Question

(a) Show that Approximation 1 of Section \(6.8\) is equivalent to uniformizing the continuous-time Markov chain with a value \(v\) such that \(v t=n\) and then approximating \(P_{i j}(t)\) by \(P_{i j}^{* n}\). (b) Explain why the preceding should make a good approximation. Hint: What is the standard deviation of a Poisson random variable with mean \(n\) ?

Short answer

(a) Approximation 1 of Section 6.8 involves uniformizing the continuous-time Markov chain (CTMC) using a common rate v, such that vt = n. The relationship between the transition probabilities of the original CTMC (\(P_{ij}(t)\)) and the embedded discrete-time Markov chain (DTMC) (\(P_{ij}^*\)) is defined as \(P_{ij}^* = \frac{P_{ij}(t)}{v}\). Rewriting this, we have \(P_{ij}(t) = P_{ij}^{*n}\), showing that \(P_{ij}(t)\) is approximated by \(P_{ij}^{*n}\). (b) This approximation works well because it captures the fact that most of the probability mass for a Poisson random variable concentrates around its mean, n. As n increases, the standard deviation also increases, but the relative difference between the standard deviation and the mean decreases. Approximating the CTMC using this embedded DTMC ensures the overall behavior of the system is accurately captured, making it a good approximation.

Step-by-step solution

In section 6.8, Approximation 1 is the procedure of discretizing a continuous-time Markov chain (CTMC) by replacing the original CTMC with an embedded discrete-time Markov chain (DTMC). Essentially, this involves uniformizing the transition rates such that a common rate v is used, where v is chosen such that vt = n. #Step 2: Uniformize the CTMC using value v#

Uniformizing is a technique used to transform a continuous-time Markov chain into an embedded discrete-time Markov chain with a common rate v. Let's denote the original CTMC with transition probabilities \(P_{ij}(t)\) and its embedded DTMC with transition probabilities \(P_{ij}^*\). We can define the uniformizing transformation using the following relation: \[P_{ij}^* = \frac{P_{ij}(t)}{v}\] #Step 3: Approximate P_ij(t) by P_ij^*n##

Since we know that vt = n, we can rewrite the earlier relation as follows: \[P_{ij}(t) = P_{ij}^* v\] Now, by multiplying both sides of the equation by n, we have: \[P_{ij}(t) = P_{ij}^{*n}\] #Step 4: Explain why this approximation is good#

The reason this approximation works well is that it effectively captures the fact that most of the probability mass for the Poisson random variable concentrates around its mean. Since we are choosing a value v based on the mean, the expected number of transitions in the embedded discrete-time Markov chain will be close to n. In other words, as n increases, the standard deviation of a Poisson random variable with mean n will increase, but the relative difference between the standard deviation and the mean will decrease.
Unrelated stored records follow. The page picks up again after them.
-- ==== Sys2Proof/Laws/Sequencer.lean ====
section
/-! SUPPORT. Sys2Proof/Laws/Sequencer.lean: what the steps of a flush can do (R31, R142, R143), and what the adapter hands
to the sequencer (R180). -/

namespace Sys2Proof.Machine

@[simp] theorem length_windowCmds (c : Config) (w : Window) : (windowCmds c w).length = 6 := rfl

@[simp] theorem length_dataTxs (fb : Memory) (idxs : List Nat) : (dataTxs fb idxs).length = idxs.length := by
  simp [dataTxs]

/-- R79: the six transactions of WindowCmds are command transactions. -/
theorem windowCmds_kind {c : Config} {w : Window} : ∀ tx ∈ windowCmds c w, tx.kind = .cmd := by
  simp [windowCmds, setColumnTxs, setPageTxs]

theorem dataTxs_kind {fb : Memory} {idxs : List Nat} : ∀ tx ∈ dataTxs fb idxs, tx.kind = .data := by
  simp [dataTxs]

section
variable {s : State} {q : Latches} {tx : Tx}

/-- R190: with no answer nothing changes. -/
theorem transact_nil (h : s.answers = []) : s.transact q tx = s := by simp [State.transact, h]

/-- R31 (2): an answer OK. -/
theorem transact_ok {later : List Answer} (h : s.answers = .ok :: later) :
    s.transact q tx = { s with answers := later, history := s.history ++ [⟨tx, .ok⟩],
                               windowContract := s.windowContract || breaksWindowContract q,
                               seq := .flushing { q with txpos := q.txpos + 1 } } := by
  simp [State.transact, h, State.record]

/-- R142: an answer FAIL. -/
theorem transact_fail {later : List Answer} (h : s.answers = .fail :: later) :
    s.transact q tx = { s with answers := later, history := s.history ++ [⟨tx, .fail⟩],
                               windowContract := s.windowContract || breaksWindowContract q,
                               seq := .idle, response := some (rspWord .busError 0),
                               responses := s.responses ++ [rspWord .busError 0] } := by
  simp [State.transact, h, State.record, State.raise, State.respond]

theorem flushStep_transact (h : q.txlist[q.txpos]? = some tx) : s.flushStep q = s.transact q tx := by
  simp [State.flushStep, h]

theorem flushStep_commit (h : q.txlist.length ≤ q.txpos) : s.flushStep q = s.commit := by
  simp [State.flushStep, List.getElem?_eq_none h]

/-- The step of FBCORE in FLUSHING is one of four: waiting, an OK, an abort, the Commit. -/
theorem flushStep_cases (s : State) (q : Latches) :
    (s.answers = [] ∧ q.txpos < q.txlist.length ∧ s.flushStep q = s) ∨
    (∃ tx later, q.txlist[q.txpos]? = some tx ∧ s.answers = .ok :: later ∧
      s.flushStep q = { s with answers := later, history := s.history ++ [⟨tx, .ok⟩],
                               windowContract := s.windowContract || breaksWindowContract q,
                               seq := .flushing { q with txpos := q.txpos + 1 } }) ∨
    (∃ tx later, q.txlist[q.txpos]? = some tx ∧ s.answers = .fail :: later ∧
      s.flushStep q = { s with answers := later, history := s.history ++ [⟨tx, .fail⟩],
                               windowContract := s.windowContract || breaksWindowContract q,
                               seq := .idle, response := some (rspWord .busError 0),
                               responses := s.responses ++ [rspWord .busError 0] }) ∨
    (q.txlist.length ≤ q.txpos ∧ s.flushStep q = s.commit) := by
  cases hx : q.txlist[q.txpos]? with
  | none => exact .inr (.inr (.inr ⟨List.getElem?_eq_none_iff.1 hx, flushStep_commit (List.getElem?_eq_none_iff.1 hx)⟩))
  | some tx =>
    rw [flushStep_transact hx]
    cases ha : s.answers with
    | nil => exact .inl ⟨rfl, (List.getElem?_eq_some_iff.1 hx).1, transact_nil ha⟩
    | cons a later =>
      cases a with
      | ok => exact .inr (.inl ⟨tx, later, rfl, rfl, transact_ok ha⟩)
      | fail => exact .inr (.inr (.inl ⟨tx, later, rfl, rfl, transact_fail ha⟩))

/-- The step that issues lone commands changes the phase, the answers to come and the history only. -/
theorem commandStep_frame (s : State) (p : List Tx) :
    ∃ q l h, s.commandStep p = { s with seq := q, answers := l, history := h } := by
  unfold State.commandStep
  split
  · exact ⟨_, _, _, rfl⟩
  · split
    · exact ⟨_, _, _, rfl⟩
    · exact ⟨_, _, _, rfl⟩
    · exact ⟨_, _, _, rfl⟩

/-- The adapter changes the phase only. -/
theorem emit_frame (s : State) (txs : List Tx) : ∃ q, s.emit txs = { s with seq := q } := by
  unfold State.emit; split <;> exact ⟨_, rfl⟩

theorem emit_idle (h : s.seq = .idle) (txs : List Tx) : s.emit txs = { s with seq := .commanding txs } := by
  simp [State.emit, h]

theorem emit_flushing (h : s.seq = .flushing q) (txs : List Tx) :
    s.emit txs = { s with seq := .flushing { q with txlist := q.txlist ++ txs } } := by
  simp [State.emit, h]

theorem emit_commanding {p : List Tx} (h : s.seq = .commanding p) (txs : List Tx) :
    s.emit txs = { s with seq := .commanding (p ++ txs) } := by
  simp [State.emit, h]

end

end Sys2Proof.Machine
end

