-- ==== Sys2Proof/Laws/PerInstr.lean ====
section
/-! SUPPORT. Sys2Proof/Laws/PerInstr.lean: the family `TableRow`, one lemma per instruction: the encoder's word agrees with
the mask and pattern of the instruction's row of spec/opcode_table.json. -/

namespace Sys2Proof.Laws.TableRow

/-- The word `e`, in the format of its row, agrees with the row's mask and pattern. -/
def Matches (e : Encoded) (mask pattern : Nat) : Prop :=
  match e with
  | .req w => w &&& BitVec.ofNat 64 mask = BitVec.ofNat 64 pattern
  | .ctrl w => w &&& BitVec.ofNat 24 mask = BitVec.ofNat 24 pattern

/-- The `mask` and `match` columns of spec/opcode_table.json. -/
def row : Instr → Nat × Nat
  | .setpx _ _ _ => (0xFFFEFFFF00000000, 0x0100000000000000)
  | .clear => (0xFFFFFFFFFFFFFFFF, 0x0200000000000000)
  | .byteat _ => (0xFFFFFFFF00000000, 0x0300000000000000)
  | .flush => (0xFFFFFFFFFFFFFFFF, 0x0400000000000000)
  | .flushall => (0xFFFFFFFFFFFFFFFF, 0x0500000000000000)
  | .setColumnAddress _ _ => (0xFF0000, 0x210000)
  | .setPageAddress _ _ => (0xFF0000, 0x220000)

/-- Under the parameters of R6 the instruction's word agrees with its row of the opcode table. -/
def Statement (i : Instr) : Prop := Matches (encode Config.default i) (row i).1 (row i).2

/-- The fixed bits of a request word whose `Y` and `X` are operand bits. -/
theorem reqWord_fixed (op : Byte) (on : Bool) (y x : BitVec 16) {mask pattern : ReqWord}
    (hm : ∀ i < 64, mask.getLsbD i = (decide (32 ≤ i) && (decide (i ≠ 48) || mask.getLsbD 48)))
    (hp : pattern = reqWord op (on && mask.getLsbD 48) 0 0) :
    reqWord op on y x &&& mask = pattern := by
  apply BitVec.eq_of_getLsbD_eq
  intro i hi
  rw [BitVec.getLsbD_and, getLsbD_reqWord, hm i hi, hp, getLsbD_reqWord]
  by_cases h1 : i < 16
  · simp [h1, show ¬ 32 ≤ i by omega]
  · by_cases h2 : i < 32
    · simp [h1, h2]
    · by_cases h3 : i = 48
      · subst h3; simp
      · simp [h1, h2, h3, show 32 ≤ i by omega]

/-- The fixed bits of a controller command: its first byte. -/
theorem ctrlWord_fixed (op a b : Byte) : ctrlWord op a b &&& 0xFF0000 = ctrlWord op 0 0 := by
  apply BitVec.eq_of_getLsbD_eq
  intro i hi
  have hm : ∀ i < 24, (0xFF0000 : CtrlWord).getLsbD i = decide (16 ≤ i) := by decide
  rw [BitVec.getLsbD_and, getLsbD_ctrlWord, hm i hi, getLsbD_ctrlWord]
  by_cases h1 : i < 8
  · simp [h1, show ¬ 16 ≤ i by omega]
  · by_cases h2 : i < 16
    · simp [h1, h2]
    · simp [h1, h2, show 16 ≤ i by omega]

theorem setpx (x y : Int) (on : Bool) : Statement (.setpx x y on) := by
  simp only [Statement, Matches, encode, row]
  exact reqWord_fixed 0x01 on _ _ (by decide) (by cases on <;> decide)

theorem clear : Statement .clear := by
  simp only [Statement, Matches, encode, row]; decide

theorem byteat (idx : Nat) : Statement (.byteat idx) := by
  simp only [Statement, Matches, encode, row]
  exact reqWord_fixed 0x03 false _ _ (by decide) (by decide)

theorem flush : Statement .flush := by
  simp only [Statement, Matches, encode, row]; decide

theorem flushall : Statement .flushall := by
  simp only [Statement, Matches, encode, row]; decide

theorem setColumnAddress (sc ec : Nat) : Statement (.setColumnAddress sc ec) := by
  simp only [Statement, Matches, encode, row]
  exact (ctrlWord_fixed _ _ _).trans (by decide)

theorem setPageAddress (sp ep : Nat) : Statement (.setPageAddress sp ep) := by
  simp only [Statement, Matches, encode, row]
  exact (ctrlWord_fixed _ _ _).trans (by decide)

end Sys2Proof.Laws.TableRow
end

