-- ==== Sys2Proof/Tests/Slice0.lean ====
section
/-! SUPPORT. Sys2Proof/Tests/Slice0.lean: the smoke test of WellFormed, decode tests from words written out field by field,
one-step tests whose expected values are those of 95_test_vectors.md, and for each statement with hypotheses a witness
that meets them (`witness_<Obligation>`). -/

namespace Sys2Proof.Tests

open Sys2Proof.Machine

/-! One proof after another: with many kernel evaluations under way at once Lean reserves more memory than the check allows. -/
set_option Elab.async false

/-! ## Helpers -/

/-- The next state of an outcome, for comparison by `decide`. -/
def nextOf (o : Outcome) : Option State :=
  match o with
  | .next t => some t
  | .fault _ => none
  | .refused _ => none

theorem next_of_eq {o : Outcome} {t : State} (h : nextOf o = some t) : o = .next t := by
  cases o with
  | next u => simp only [nextOf, Option.some.injEq] at h; rw [h]
  | fault r => simp [nextOf] at h
  | refused r => simp [nextOf] at h

/-- The latches of the flush that an outcome's next state is in. -/
def latchesOf (o : Outcome) : Option Latches :=
  match nextOf o with
  | some { seq := .flushing q, .. } => some q
  | _ => none

/-- An idle FBCORE with the parameters of this hardware, the given FB and SNAP, and request words on its port. -/
def idle (fb snap : Memory) (requests : List ReqWord) : State :=
  { State.reset with fb := fb, snap := snap, requests := requests }

/-- FBCORE inside a flush, with the transport's answers to come. -/
def inFlush (fb : Memory) (q : Latches) (answers : List Answer) : State :=
  { State.reset with fb := fb, seq := .flushing q, answers := answers }

/-- The same under `BOUNDING`. -/
def bounding (s : State) : State := s.withPolicy .bounding

theorem inv_idle {s : State}
    (h : (s.cfg.wf && s.fb.wf && s.fb.within s.cfg.n && s.snap.wf && s.snap.within s.cfg.n) = true)
    (hc : s.command = none) (hs : s.seq = .idle) (hr : s.responses = []) : s.Inv := by
  simp only [Bool.and_eq_true] at h
  exact ⟨h.1.1.1.1, h.1.1.1.2, h.1.1.2, h.1.2, h.2, hc, by simp [State.seqOk, hs], by simp [hr]⟩

/-- A flush with some of its transactions answered, and other answers to come, keeps the invariant. -/
theorem inv_progress {fb : Memory} {q : Latches} (h : (inFlush fb q []).Inv) {k : Nat} (hk : k ≤ q.txlist.length)
    (answers : List Answer) : (inFlush fb { q with txpos := k } answers).Inv :=
  ⟨h.cfg, h.fbForm, h.fbSize, h.snapForm, h.snapSize, h.slot, ⟨h.phase.1, { h.phase.2 with cursor := hk }⟩, h.legal⟩

/-! ## WellFormed: an ill-formed term for each check -/

theorem test_wf_refuses_setpx : ∀ i ∈ ([.setpx (-32769) 0 true, .setpx 32768 0 true, .setpx 0 (-32769) true,
    .setpx 0 32768 true] : List Instr), i.wf = false := by decide

theorem test_wf_refuses_byteat : (Instr.byteat 4294967296).wf = false := by decide

theorem test_wf_refuses_window_values : ∀ i ∈ ([.setColumnAddress 256 0, .setColumnAddress 0 256,
    .setPageAddress 256 0, .setPageAddress 0 256] : List Instr), i.wf = false := by decide

theorem test_wf_admits_the_bounds : ∀ i ∈ ([.setpx (-32768) 32767 false, .setpx 32767 (-32768) true,
    .byteat 4294967295, .clear, .flush, .flushall, .setColumnAddress 255 255, .setPageAddress 255 255] : List Instr),
    i.wf = true := by decide

/-- R7, R6: one configuration for each condition, which breaks that condition. -/
theorem test_config_wf_refuses : ∀ c ∈ ([{ Config.default with width := 64 }, { Config.default with height := 60 },
    { Config.default with height := 0 }, { Config.default with height := 72 },
    { Config.default with width := 64, pageWidth := 64 }, { Config.default with opcSetPage := 0x21 },
    { Config.default with coordW := 8 }, { Config.default with idxW := 16 }] : List Config),
    c.wf = false := by decide

theorem test_config_wf_admits_the_heights : ∀ h ∈ [8, 16, 24, 32, 40, 48, 56, 64],
    ({ Config.default with height := h } : Config).wf = true := by decide
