-- ==== Sys2Proof/Config.lean ====
section
/-! DEFINITION. What one instance of the core fixes for its whole life: the parameters of R7. -/

namespace Sys2Proof

/-- The configuration parameters of R7. Only these vary (R8). An instance carries its own configuration
inside its State and no step changes it, so that a claim about every state is a claim about every
configuration (assumption 3). -/
structure Config where
  /-- BASE, the first mapped address (R42). -/
  base : Nat
  /-- SIZE, the number of mapped bytes (R43). -/
  size : Nat
  /-- SENTINEL_WORD, the halt-success word (R98). OPEN in the spec (D4). -/
  sentinel : Word
  /-- JALR_CLEARS_BIT0: does JALR clear bit 0 of its target (R104, R117, D5)? -/
  jalrClearsBit0 : Bool
deriving DecidableEq, Repr

/-- The constraints on a configuration: SIZE > 0 and BASE + SIZE <= 2^32 (R7), and the sentinel is a SYSTEM
word, bits [6:0] = `1110011` (R98). -/
abbrev Config.wf (c : Config) : Prop :=
  0 < c.size ∧ c.base + c.size ≤ 2 ^ 32 ∧ c.sentinel.extractLsb' 0 7 = 0b1110011#7

end Sys2Proof
end

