-- ==== Sys2Proof/Machine/Control.lean ====
section
/-! DEFINITION. Jumps and branches (42_control_transfer.md). No delay slot, no check of the target: a target that is no
multiple of 4, or outside memory, is written to the pc and the next fetch faults (R32). -/

namespace Sys2Proof.Machine

/-- JAL (R115). -/
def execJal (rd : RegIdx) (offset : BitVec 21) (s : State) : Result :=
  .next ((s.setReg rd (s.pc + 4#32)).goto .jal false (sext offset) 0#32)

/-- JALR: x[rs1] is read before the link is written (R105, R117). -/
def execJalr (rd rs1 : RegIdx) (imm : BitVec 12) (s : State) : Result :=
  .next ((s.setReg rd (s.pc + 4#32)).goto .jalr false (sext imm) (s.reg rs1))

/-- The form of every BRANCH instruction (R118). -/
def branchOn (c : Cond) (rs1 rs2 : RegIdx) (offset : BitVec 13) (s : State) : Result :=
  .next (s.goto .branch (c.holds (s.reg rs1) (s.reg rs2)) (sext offset) 0#32)

/-- BEQ (R119). -/
def execBeq (rs1 rs2 : RegIdx) (offset : BitVec 13) (s : State) : Result := branchOn .eq rs1 rs2 offset s
/-- BNE (R120). -/
def execBne (rs1 rs2 : RegIdx) (offset : BitVec 13) (s : State) : Result := branchOn .ne rs1 rs2 offset s
/-- BLT (R121). -/
def execBlt (rs1 rs2 : RegIdx) (offset : BitVec 13) (s : State) : Result := branchOn .lt rs1 rs2 offset s
/-- BGE (R122). -/
def execBge (rs1 rs2 : RegIdx) (offset : BitVec 13) (s : State) : Result := branchOn .ge rs1 rs2 offset s
/-- BLTU (R123). -/
def execBltu (rs1 rs2 : RegIdx) (offset : BitVec 13) (s : State) : Result := branchOn .ltu rs1 rs2 offset s
/-- BGEU (R124). -/
def execBgeu (rs1 rs2 : RegIdx) (offset : BitVec 13) (s : State) : Result := branchOn .geu rs1 rs2 offset s

end Sys2Proof.Machine
end

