-- ==== Sys2Proof/Certificates/Slice0/Obligations.lean ====
section
/-! DEFINITION. The statements for the provers. Instruction words are written out here from the formats and tables of
30_encoding.md, not through the model's encoder. -/

open Sys2Proof Sys2Proof.Machine

/-! ## Reset and the host interface -/

/-- `reset(entry_pc)` (R190): pc, status, x0, an arbitrary draw in x1..x31, memory and configuration unchanged; entry_pc is
not checked, and a bad one faults at the first fetch. -/
def Obligations.ResetSetsPcAndStatusAndKeepsMemory : Prop :=
  ∀ (entry : Word) (draw : Vector Word 32) (s : State),
    (resetTo entry draw s).pc = entry ∧
    (resetTo entry draw s).status = .running ∧
    (resetTo entry draw s).reg 0#5 = 0#32 ∧
    (∀ r : RegIdx, r ≠ 0#5 → (resetTo entry draw s).reg r = draw[r.toNat]'r.isLt) ∧
    SameMemory s (resetTo entry draw s) ∧
    (resetTo entry draw s).config = s.config ∧
    (¬ Mapped s entry 4 →
      ∃ u, step (resetTo entry draw s) = .next u ∧ u.outcome = .halt (.fault .outOfBounds entry none)) ∧
    (Mapped s entry 4 → ¬ WordAligned entry →
      ∃ u, step (resetTo entry draw s) = .next u ∧ u.outcome = .halt (.fault .unaligned entry none))

/-- State.reset is a freshly created instance after a reset: running, all memory 0, x0 = 0, the defaults of R7. Its pc, its
x1..x31 and its sentinel are the model's choices (assumptions 2, 4, 5), and nothing is said of them. -/
def Obligations.ResetStateIsAFreshInstanceAfterReset : Prop :=
  State.reset.status = .running ∧
  State.reset.reg 0#5 = 0#32 ∧
  (∀ a, byteAt State.reset a = 0#8) ∧
  State.reset.config.base = 0x80000000 ∧
  State.reset.config.size = 0x10000 ∧
  State.reset.config.jalrClearsBit0 = false ∧
  (∀ (regs : Vector Word 32) (pc : Word), ∃ s, create State.reset.config regs pc = .next s ∧
    resetTo State.reset.pc State.reset.regs s = State.reset)

/-- Instance creation (R191, D9): a configuration that meets R7 gives an instance with that configuration, every byte 0,
which does not step; any other configuration is refused. That a sentinel which is no SYSTEM word counts as such is the
model's reading (assumption 14, DEDUCED): D9 refuses a broken size and range constraint, R98 describes the parameter. -/
def Obligations.CreateZeroFillsMemoryOrRefuses : Prop :=
  ∀ (c : Config) (regs : Vector Word 32) (pc : Word),
    (0 < c.size ∧ c.base + c.size ≤ 2 ^ 32 ∧ c.sentinel.extractLsb' 0 7 = 0b1110011#7 →
      ∃ s, create c regs pc = .next s ∧ s.config = c ∧ (∀ a, byteAt s a = 0#8) ∧ step s = .refused .notReset) ∧
    (¬ (0 < c.size ∧ c.base + c.size ≤ 2 ^ 32 ∧ c.sentinel.extractLsb' 0 7 = 0b1110011#7) →
      create c regs pc = .refused .badConfig)

/-- Before the first reset a step, and a run of any budget, is refused (R195). -/
def Obligations.StepAndRunRefusedBeforeFirstReset : Prop :=
  ∀ s : State, s.lifecycle = .created →
    step s = .refused .notReset ∧ ∀ n, run n s = .refused .notReset

/-- `write_bytes` (R49): OutOfBounds and no byte copied, or every byte copied and nothing else changed. -/
def Obligations.LoadSegmentCopiesEveryByteOrFails : Prop :=
  ∀ (data : List Byte) (address : Nat) (s : State), s.mem.wf → s.lifecycle ≠ .started →
    ((address < s.config.base ∨ address + data.length > s.config.base + s.config.size) →
      loadSegment data address s = .fault .segmentOutOfBounds) ∧
    (s.config.base ≤ address ∧ address + data.length ≤ s.config.base + s.config.size →
      ∃ t, loadSegment data address s = .next t ∧
        (∀ k (h : k < data.length), byteAt t (address + k) = data[k]) ∧
        (∀ a, a < address ∨ address + data.length ≤ a → byteAt t a = byteAt s a) ∧
        SameRegs s t ∧ t.pc = s.pc ∧ SameControl s t)

/-- After any step, and after any later reset, a host write to memory is refused (R193). -/
def Obligations.HostWriteRefusedAfterAStep : Prop :=
  ∀ (s t : State), Legal s → step s = .next t →
    ∀ (data : List Byte) (address : Nat) (entry : Word) (draw : Vector Word 32),
      loadSegment data address t = .refused .hostWriteAfterStep ∧
      loadSegment data address (resetTo entry draw t) = .refused .hostWriteAfterStep

/-- A halted core stays halted: a step changes nothing and returns the same halt; only a reset makes it run (R194). -/
def Obligations.HaltedCoreStaysHaltedUntilReset : Prop :=
  ∀ (s : State) (r : HaltReason), s.lifecycle ≠ .created → s.status = .halted r →
    step s = .next s ∧ s.outcome = .halt r ∧
    (∀ data address t, loadSegment data address s = .next t → t.status = .halted r) ∧
    (∀ entry draw, (resetTo entry draw s).outcome = .continue)

/-! ## The step -/

/-- The fetch unit (R55, R97): OutOfBounds, else Unaligned, else the little-endian word at the pc. A fetch fault records no
word and changes nothing else. -/
def Obligations.FetchFaultsOrReadsTheWordAtPc : Prop :=
  ∀ s : State, Runnable s →
    (¬ Mapped s s.pc 4 →
      ∃ t, step s = .next t ∧ HaltsWith (.fault .outOfBounds s.pc none) s.start t) ∧
    (Mapped s s.pc 4 → ¬ WordAligned s.pc →
      ∃ t, step s = .next t ∧ HaltsWith (.fault .unaligned s.pc none) s.start t) ∧
    (Mapped s s.pc 4 → WordAligned s.pc → s.fetch = .ok (wordAt s s.pc.toNat))

/-- The sentinel halts the step with success before decode, whatever the word decodes to, and writes no register, no
memory and not the pc (R98, R99). -/
def Obligations.SentinelHaltsWithoutAnyWrite : Prop :=
  ∀ s : State, Runnable s → Mapped s s.pc 4 → WordAligned s.pc → wordAt s s.pc.toNat = s.config.sentinel →
    ∃ t, step s = .next t ∧ HaltsWith .success s.start t

/-- A word that does not decode halts the step with the decoder's kind, the pc and the word, and changes nothing (R100). -/
def Obligations.DecodeFaultHaltsAndMutatesNothing : Prop :=
  ∀ (s : State) (k : FaultKind), Runnable s → Mapped s s.pc 4 → WordAligned s.pc →
    wordAt s s.pc.toNat ≠ s.config.sentinel → decode (wordAt s s.pc.toNat) = .error k →
    ∃ t, step s = .next t ∧ HaltsWith (.fault k s.pc (some (wordAt s s.pc.toNat))) s.start t

/-- A step runs the instruction its fetched word decodes to, at that state (R96). Around it the step only marks that
stepping has begun (`start`, assumption 6). -/
def Obligations.StepRunsTheDecodedInstruction : Prop :=
  ∀ (s : State) (i : Instr), Runnable s → Mapped s s.pc 4 → WordAligned s.pc →
    wordAt s s.pc.toNat ≠ s.config.sentinel → decode (wordAt s s.pc.toNat) = .ok i →
    step s = exec i s.start ∧
      SameRegs s s.start ∧ s.start.pc = s.pc ∧ SameMemory s s.start ∧ s.start.config = s.config ∧
      s.start.status = s.status

/-- The checks of a step in the order of R174: fetch bounds, fetch alignment, sentinel, the decoder's kinds, data bounds,
data alignment. The record holds the pc and, but for a fetch fault, the fetched word (R173). -/
def Obligations.StepOutcomeFollowsThePriorityOrder : Prop :=
  ∀ s : State, Runnable s → ∃ t, step s = .next t ∧
    t.outcome =
      if ¬ Mapped s s.pc 4 then .halt (.fault .outOfBounds s.pc none)
      else if ¬ WordAligned s.pc then .halt (.fault .unaligned s.pc none)
      else if wordAt s s.pc.toNat = s.config.sentinel then .halt .success
      else match decode (wordAt s s.pc.toNat) with
        | .error k => .halt (.fault k s.pc (some (wordAt s s.pc.toNat)))
        | .ok i =>
          match accessWidth i with
          | none => .continue
          | some w =>
            if ¬ Mapped s (accessAddr i s) w.bytes then
              .halt (.fault .outOfBounds s.pc (some (wordAt s s.pc.toNat)))
            else if w = .word ∧ ¬ WordAligned (accessAddr i s) then
              .halt (.fault .unaligned s.pc (some (wordAt s s.pc.toNat)))
            else .continue

/-- Every pc from which an instruction completes is a multiple of 4. A step may leave another pc; then it is the next
step's fetch that faults, with Unaligned inside the region and OutOfBounds outside (R32, R33). -/
def Obligations.OnlyAlignedPcsComplete : Prop :=
  ∀ s t : State, Runnable s → step s = .next t → t.outcome = .continue →
    Mapped s s.pc 4 ∧ WordAligned s.pc ∧
    (Mapped t t.pc 4 → ¬ WordAligned t.pc →
      ∃ u, step t = .next u ∧ HaltsWith (.fault .unaligned t.pc none) t u) ∧
    (¬ Mapped t t.pc 4 → ∃ u, step t = .next u ∧ HaltsWith (.fault .outOfBounds t.pc none) t u)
As a result, approximating the continuous-time Markov chain using this embedded discrete-time Markov chain ensures that the overall behavior of the system is captured accurately, because most of the probability mass is concentrated around the mean. And since we are approximating \(P_{ij}(t)\) by \(P_{ij}^{*n}\), the values will be close to each other, making it a good approximation. Hence, the Approximation 1 of Section 6.8 is equivalent to uniformizing the continuous-time Markov chain with a value v such that vt = n and then approximating \(P_{ij}(t)\) by \(P_{ij}^{*n}\) which should make a good approximation.